- _Stored data_
theorem startServing_only (a0 a1) : Only [.sys, .time, .regions, .cells, .xs, .casc, .age, .fab, .sb, .cmd, .regs, .dma, .trc, .nid, .log, .boot, .reports, .ram] a1 (startServing a0 a1) := by
  unfold startServing
  exact (Only.named (fun q1 =>
    (Only.named (fun q2 =>
    (Only.named (fun q3 =>
    (Only.named (fun q4 =>
    (Only.step (Only.step (Only.step q4 (retarget_only ..) rfl) (restorePlans_only ..) rfl) (selectCores_only ..) rfl))
    (Only.ite (Only.foldl (fun _ _ => (Only.step (Only.refl _ _) (onMember_only ..) rfl)) _ q3) q3)))
    (Only.upd q2 (.inr rfl) (.inr rfl) (.inr rfl) (.inl rfl) (.inr rfl) (.inr rfl) (.inr rfl) (.inr rfl) (.inr rfl) (.inr rfl) (.inr rfl) (.inl rfl) (.inr rfl) (.inr rfl) (.inr rfl) (.inr rfl) (.inr rfl) (.inr rfl) (.inr rfl) (.inr rfl) (.inr rfl) (.inr rfl) (.inr rfl) (.inr rfl) (.inr rfl) (.inr rfl) (.inl rfl) (.inr rfl) (.inr rfl) (.inr rfl) (.inr rfl))))
    (by
    split
    · exact (Only.step q1 (emitState_only ..) rfl)
    · exact q1)))
    (Only.step (Only.step (Only.refl _ _) (toState_only ..) rfl) (restartWindows_only ..) rfl))

theorem deliver_only (a0 a1 a2) : Only [.sys, .time, .regions, .cells, .dig, .xs, .casc, .fab, .sb, .bc, .mgt, .regs, .mem, .dma, .trc, .nid, .log, .boot, .img, .reports, .ram] a2 (deliver a0 a1 a2) := by
  unfold deliver
  exact (Only.named (fun q1 =>
    (Only.ite (by
    split
    · exact (Only.step q1 (select_only ..) rfl)
    · exact (Only.step q1 (enterPlaya_only ..) rfl)
    · exact q1) q1))
    (Only.step (Only.refl _ _) (onBoot_only ..) rfl))

theorem writeBackImage_only (a0 a1 a2 a3) : Only [.regs, .log, .boot, .nvm] a3 (writeBackImage a0 a1 a2 a3) := by
  unfold writeBackImage
  exact (Only.named (fun q1 =>
    (Only.named (fun q2 =>
    (Only.step (Only.step q2 (onBoot_only ..) rfl) (emit_only ..) rfl))
    (Only.ite (Only.step q1 (nvPost_only ..) rfl) q1)))
    (Only.step (Only.refl _ _) (nvErase_only ..) rfl))

theorem enterFlush_only (a0 a1) : Only [.sys, .sb, .regs, .trc, .log] a1 (enterFlush a0 a1) := by
  unfold enterFlush
  exact (Only.named (fun q1 =>
    (Only.named (fun q2 =>
    (Only.named (fun q3 =>
    (Only.named (fun q4 =>
    (Only.ite q4 (Only.step q4 (sendHeartbeat_only ..) rfl)))
    (Only.step (Only.step q3 (traceFreeze_only ..) rfl) (onSys_only ..) rfl)))
    (Only.step q2 (onLog_only ..) rfl)))
    (Only.step (Only.step q1 (toState_only ..) rfl) (acceptAll_only ..) rfl)))
    (Only.step (Only.step (Only.refl _ _) (onLog_only ..) rfl) (emit_only ..) rfl))

theorem watchdogRecords_only (e : Env) (h : Hub) : Only [.regs, .log, .nvm] h (watchdogRecords e h) := by
  unfold watchdogRecords
  exact Only.named (fun q1 => Only.ite (Only.step (Only.step (Only.step q1 (flushRec_only ..) rfl) (appendDrift_only ..) rfl)
    (mirrorAll_only ..) rfl) q1) (Only.step (Only.step (Only.step (Only.refl _ _) (emit_only ..) rfl) (acceptAll_only ..) rfl) (onLog_only ..) rfl)

theorem holdReq_only (a0 a1 a2) : Only [.sys] a2 (holdReq a0 a1 a2) := by
  unfold holdReq
  exact (Only.step (Only.refl _ _) (onSys_only ..) rfl)

theorem configAfterReply_only (a0 a1 a2) : Only [.sys, .isl, .time, .regions, .cells, .hubc, .res, .dig, .xs, .ens, .casc, .age, .fab, .sb, .bc, .jobs, .mgt, .cmd, .prot, .regs, .mem, .dma, .trc, .nid, .log, .boot, .img, .ram, .nvm] a2 (configAfterReply a0 a1 a2) := by
  unfold configAfterReply
  exact (by
    split
    · exact (Only.refl _ _)
    · exact (Only.named (fun q1 =>
    (by
    try dsimp -proj only
    split
    · exact (Only.step q1 (mgtReply_only ..) rfl)
    · exact q1))
    (Only.step (Only.step (Only.refl _ _) (finish_only ..) rfl) (commandConfig_only ..) rfl)))

theorem leaveFlush_only (a0 a1) : Only [.sys, .time, .regions, .cells, .regs, .mem, .trc, .log, .boot, .img] a1 (leaveFlush a0 a1) := by
  unfold leaveFlush
  exact (Only.named (fun q1 =>
    (Only.named (fun q2 =>
    (Only.named (fun q3 =>
    (Only.named (fun q4 =>
    (Only.named (fun q5 =>
    (Only.named (fun q6 =>
    (Only.ite (Only.upd q6 (.inr rfl) (.inr rfl) (.inr rfl) (.inr rfl) (.inr rfl) (.inr rfl) (.inr rfl) (.inr rfl) (.inr rfl) (.inr rfl) (.inr rfl) (.inr rfl) (.inr rfl) (.inr rfl) (.inr rfl) (.inr rfl) (.inr rfl) (.inr rfl) (.inr rfl) (.inr rfl) (.inr rfl) (.inr rfl) (.inr rfl) (.inr rfl) (.inr rfl) (.inr rfl) (.inl rfl) (.inl rfl) (.inr rfl) (.inr rfl) (.inr rfl)) q6))
    (Only.step (Only.step (Only.step q5 (traceThaw_only ..) rfl) (migResume_only ..) rfl) (actHeld_only ..) rfl)))
    (Only.step q4 (emitState_only ..) rfl)))
    (Only.step q3 (emit_only ..) rfl)))
    (Only.ite q2 (Only.step q2 (lossRecord_only ..) rfl))))
    (Only.step q1 (onLog_only ..) rfl)))
    (Only.step (Only.step (Only.refl _ _) (onSys_only ..) rfl) (irq_only ..) rfl))

theorem askMain_only (a0) : Only [.isl] a0 (askMain a0) := by
  unfold askMain
  exact (Only.step (Only.refl _ _) (onIsl_only ..) rfl)

theorem recheckHeld_only (a0 a1) : Only [.sys, .isl, .time, .regions, .cells, .hubc, .res, .dig, .xs, .ens, .casc, .age, .fab, .sb, .bc, .jobs, .mgt, .cmd, .prot, .regs, .mem, .dma, .trc, .nid, .log, .boot, .img, .ram, .nvm] a1 (recheckHeld a0 a1) := by
  unfold recheckHeld
  exact (by
    split
    · exact (Only.refl _ _)
    · exact (Only.named (fun q1 =>
    (Only.ite q1 (Only.ite (Only.step q1 (startTransition_only ..) rfl) (Only.step q1 (cmdRecord_only ..) rfl))))
    (Only.step (Only.refl _ _) (onSys_only ..) rfl)))

theorem enterDormant_only (a0 a1) : Only [.sys, .isl, .time, .regions, .cells, .xs, .fab, .sb, .regs, .dma, .trc, .nid, .log, .ram, .nvm] a1 (enterDormant a0 a1) := by
  unfold enterDormant
  exact (Only.named (fun q1 =>
    (Only.named (fun q2 =>
    (Only.named (fun q3 =>
    (Only.named (fun q4 =>
    (Only.named (fun q5 =>
    (Only.named (fun q6 =>
    (Only.named (fun q7 =>
    (Only.step (Only.step (Only.step q7 (onLog_only ..) rfl) (onSys_only ..) rfl) (irq_only ..) rfl))
    (Only.upd q6 (.inr rfl) (.inr rfl) (.inr rfl) (.inl rfl) (.inl rfl) (.inl rfl) (.inr rfl) (.inr rfl) (.inr rfl) (.inr rfl) (.inr rfl) (.inr rfl) (.inr rfl) (.inr rfl) (.inr rfl) (.inr rfl) (.inr rfl) (.inr rfl) (.inr rfl) (.inr rfl) (.inr rfl) (.inr rfl) (.inr rfl) (.inr rfl) (.inr rfl) (.inr rfl) (.inr rfl) (.inr rfl) (.inr rfl) (.inr rfl) (.inr rfl))))
    (Only.step q5 (onIsl_only ..) rfl)))
    (Only.ite (Only.step q4 (mirrorAll_only ..) rfl) q4)))
    (Only.step q3 (acceptAll_only ..) rfl)))
    (Only.step q2 (emitState_only ..) rfl)))
    (Only.step (Only.step q1 (endCapture_only ..) rfl) (acceptAll_only ..) rfl)))
    (Only.foldl (fun _ _ => (Only.step (Only.refl _ _) (sbLocal_only ..) rfl)) _ (Only.refl _ _)))

theorem endOrderly_only (a0 a1) : Only [.sys, .isl, .time, .regions, .cells, .hubc, .res, .dig, .xs, .ens, .casc, .age, .fab, .sb, .bc, .jobs, .mgt, .cmd, .prot, .regs, .mem, .dma, .trc, .nid, .log, .boot, .img, .ram, .nvm] a1 (endOrderly a0 a1) := by
  unfold endOrderly
  exact (Only.named (fun q1 =>
    (Only.named (fun q2 =>
    (by
    try dsimp -proj only
    split
    · exact (Only.step q2 (enterDormant_only ..) rfl)
    · exact (Only.step q2 (blockReset_only ..) rfl)
    · exact q2))
    (Only.step (Only.step q1 (onSys_only ..) rfl) (onLog_only ..) rfl)))
    (Only.step (Only.step (Only.refl _ _) (acceptAll_only ..) rfl) (writeFlush_only ..) rfl))

theorem putCbuf_only (a0 a1 a2 a3) : Only [.cmd] a3 (putCbuf a0 a1 a2 a3) := by
  unfold putCbuf
  exact (Only.step (Only.refl _ _) (onChan_only ..) rfl)

theorem clearIrq_only (a0 a1) : Only [.regs] a1 (clearIrq a0 a1) := by
  unfold clearIrq
  exact (Only.set_regs (Only.refl _ _) rfl)

theorem ringDoorbell_only (a0 a1 a2) : Only [.cmd, .regs, .log] a2 (ringDoorbell a0 a1 a2) := by
  unfold ringDoorbell
  exact (Only.ite (Only.step (Only.refl _ _) (refusedWrite_only ..) rfl) (Only.ite (Only.step (Only.refl _ _) (onChan_only ..) rfl) (Only.step (Only.refl _ _) (onChan_only ..) rfl)))

theorem clearEvent_only (a0 a1 a2) : Only [.cmd] a2 (clearEvent a0 a1 a2) := by
  unfold clearEvent
  exact (Only.step (Only.refl _ _) (onChan_only ..) rfl)

theorem writeCmd_only (a0 a1 a2 a3) : Only [.cmd] a3 (writeCmd a0 a1 a2 a3) := by
  unfold writeCmd
  exact (Only.ite (by
    split
    · exact (Only.step (Only.refl _ _) (putCbuf_only ..) rfl)
    · exact (Only.step (Only.refl _ _) (putCbuf_only ..) rfl)
    · exact (Only.step (Only.refl _ _) (putCbuf_only ..) rfl)) (by
    split
    · exact (Only.step (Only.refl _ _) (clearEvent_only ..) rfl)
    · exact (Only.ite (Only.step (Only.refl _ _) (onChan_only ..) rfl) (Only.refl _ _))
    · exact (Only.refl _ _)))

theorem writePortcfg_only (a0 a1 a2) : Only [.mgt, .regs, .log] a2 (writePortcfg a0 a1 a2) := by
  unfold writePortcfg
  exact (Only.ite (Only.step (Only.refl _ _) (refusedWrite_only ..) rfl) (Only.step (Only.refl _ _) (onMgt_only ..) rfl))

theorem writeGclCtrl_only (a0 a1 a2) : Only [.mgt, .regs, .log] a2 (writeGclCtrl a0 a1 a2) := by
  unfold writeGclCtrl
  exact (Only.ite (Only.refl _ _) (Only.ite (Only.step (Only.refl _ _) (refusedWrite_only ..) rfl) (Only.named (fun q1 =>
    (Only.ite (Only.step q1 (commitGates_only ..) rfl) q1))
    (Only.step (Only.refl _ _) (onMgt_only ..) rfl))))

theorem writeMgt_only (a0 a1 a2 a3) : Only [.mgt, .regs, .log, .reports] a3 (writeMgt a0 a1 a2 a3) := by
  unfold writeMgt
  exact (Only.ite (Only.step (Only.refl _ _) (onMgt_only ..) rfl) (Only.ite (Only.step (Only.refl _ _) (writeShaper_only ..) rfl) (Only.ite (Only.step (Only.refl _ _) (writeMeter_only ..) rfl) (by
    split
    · exact (Only.step (Only.refl _ _) (writeSegcfg_only ..) rfl)
    · exact (Only.step (Only.refl _ _) (writeSegcfg_only ..) rfl)
    · exact (Only.step (Only.refl _ _) (writePortcfg_only ..) rfl)
    · exact (Only.step (Only.refl _ _) (writeGclCtrl_only ..) rfl)
    · exact (Only.step (Only.refl _ _) (onMgt_only ..) rfl)
    · exact (Only.ite (Only.step (Only.refl _ _) (onMgt_only ..) rfl) (Only.refl _ _))
    · exact (Only.refl _ _)))))

theorem writeDmaCtrl_only (a0 a1 a2 a3 a4) : Only [.regions, .cells, .hubc, .res, .ens, .casc, .age, .regs, .mem, .dma, .trc, .log, .ram] a4 (writeDmaCtrl a0 a1 a2 a3 a4) := by
  unfold writeDmaCtrl
  exact (Only.ite (Only.refl _ _) (Only.named (fun q1 =>
    (Only.named (fun q2 =>
    (Only.named (fun q3 =>
    (Only.ite (Only.step q3 (dmaStop_only ..) rfl) q3))
    (Only.ite (Only.step q2 (dmaRequest_only ..) rfl) q2)))
    (Only.ite (Only.step q1 (dmaResume_only ..) rfl) q1)))
    (Only.ite (Only.refl _ _) (Only.step (Only.refl _ _) (dmaEnable_only ..) rfl))))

- _Instructions to follow_
Output each line exactly, from the first line of the data down to the line that contains "(Only.ite (Only.foldl (fun", both included.

- _Answer to this problem_
theorem startServing_only (a0 a1) : Only [.sys, .time, .regions, .cells, .xs, .casc, .age, .fab, .sb, .cmd, .regs, .dma, .trc, .nid, .log, .boot, .reports, .ram] a1 (startServing a0 a1) := by
  unfold startServing
  exact (Only.named (fun q1 =>
    (Only.named (fun q2 =>
    (Only.named (fun q3 =>
    (Only.named (fun q4 =>
    (Only.step (Only.step (Only.step q4 (retarget_only ..) rfl) (restorePlans_only ..) rfl) (selectCores_only ..) rfl))
    (Only.ite (Only.foldl (fun _ _ => (Only.step (Only.refl _ _) (onMember_only ..) rfl)) _ q3) q3)))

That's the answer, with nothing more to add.